WORKING DATA –
☆ ☆ ☆ ☆

/-! ## The shift cut -/

/-- SHIFT CUT starts the walk at slot 0 with tallies 0, and each step treats its slot by the staged duty and the duty; the step
at slot 47 completes the command and sets the SHIFT CUT DONE latch. A step without a walk changes nothing (the model's choice,
log 2), the IDLE walk keeps its tallies (the model's reading, log 25), and a removed ASSIGNED PAGE leaves out the WITHDRAW of a
hand-back also with a PAGE in flight (the model's reading, log 10). -/
def Obligations.ShiftCutWalksEverySlot : Prop :=
  (∀ s : State, CommandWaits 0x11 s → s.plan.phase = .closed → exec .shiftCut s = .next { s with roster := { s.roster with
    walk := { progress := .walking 0, switched := 0, withdrawn := 0, handedBack := 0 } } }) ∧
  (∀ s : State, s.roster.walk.progress = .idle → exec .shiftCutStep s = .next s) ∧
  ∀ (s : State) (k : CrewSlotNo) (w : Walk), BindingOk s → s.resetLine = .released → s.roster.walk = w →
    w.progress = .walking k →
    ∃ (t : State) (switched withdrawn handedBack : Nat), exec .shiftCutStep s = .next t ∧
      KeepsRest s { t with roster := { t.roster with walk := w, shiftCutDone := s.roster.shiftCutDone } } ∧
      (∀ l : CrewSlotNo, l.val = k.val + 1 → t.port = s.port ∧ t.roster.shiftCutDone = s.roster.shiftCutDone ∧
        t.roster.walk =
          { progress := .walking l, switched := switched, withdrawn := withdrawn, handedBack := handedBack }) ∧
      (k = 47 → Completes s t .ok [byteOf switched, byteOf withdrawn, byteOf handedBack] ∧
        t.roster.shiftCutDone =
          { latched := true, switched := switched, withdrawn := withdrawn, handedBack := handedBack } ∧
        t.roster.walk = { progress := .idle, switched := switched, withdrawn := withdrawn, handedBack := handedBack }) ∧
      (s.crew k = none → t.roster.crews = s.roster.crews ∧ t.calls = s.calls ∧
        switched = w.switched ∧ withdrawn = w.withdrawn ∧ handedBack = w.handedBack) ∧
      ∀ cr, s.crew k = some cr →
        (cr.staged = none ∨ cr.staged = some cr.duty → t.crew k = some { cr with staged := none } ∧
          (∀ l, l ≠ k → t.crew l = s.crew l) ∧ t.calls = s.calls ∧ t.disp = s.disp ∧ t.queue = s.queue ∧
          switched = w.switched ∧ withdrawn = w.withdrawn ∧ handedBack = w.handedBack) ∧
        (cr.staged = some .on → cr.duty = .off → t.crew k = some { cr with duty := .on, staged := none } ∧
          (∀ l, l ≠ k → t.crew l = s.crew l) ∧ t.calls = s.calls ∧ t.disp = s.disp ∧ t.queue = s.queue ∧
          switched = w.switched + 1 ∧ withdrawn = w.withdrawn ∧ handedBack = w.handedBack) ∧
        (cr.staged = some .off → cr.duty = .on → GoesOff s t k cr none ∧ switched = w.switched + 1 ∧
          withdrawn = w.withdrawn + (if cr.offer = none then 0 else 1) ∧
          handedBack = w.handedBack + (s.acceptedCalls k).length)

☆ ☆ ☆ ☆

ASSIGNMENT –
The reply should consist solely of the lines above from the one that has "(∀ s : State, CommandWaits" through the one that has "w.progress = .walking k →", reproduced exactly.

EXERCISE RESULT –
  (∀ s : State, CommandWaits 0x11 s → s.plan.phase = .closed → exec .shiftCut s = .next { s with roster := { s.roster with
    walk := { progress := .walking 0, switched := 0, withdrawn := 0, handedBack := 0 } } }) ∧
  (∀ s : State, s.roster.walk.progress = .idle → exec .shiftCutStep s = .next s) ∧
  ∀ (s : State) (k : CrewSlotNo) (w : Walk), BindingOk s → s.resetLine = .released → s.roster.walk = w →
    w.progress = .walking k →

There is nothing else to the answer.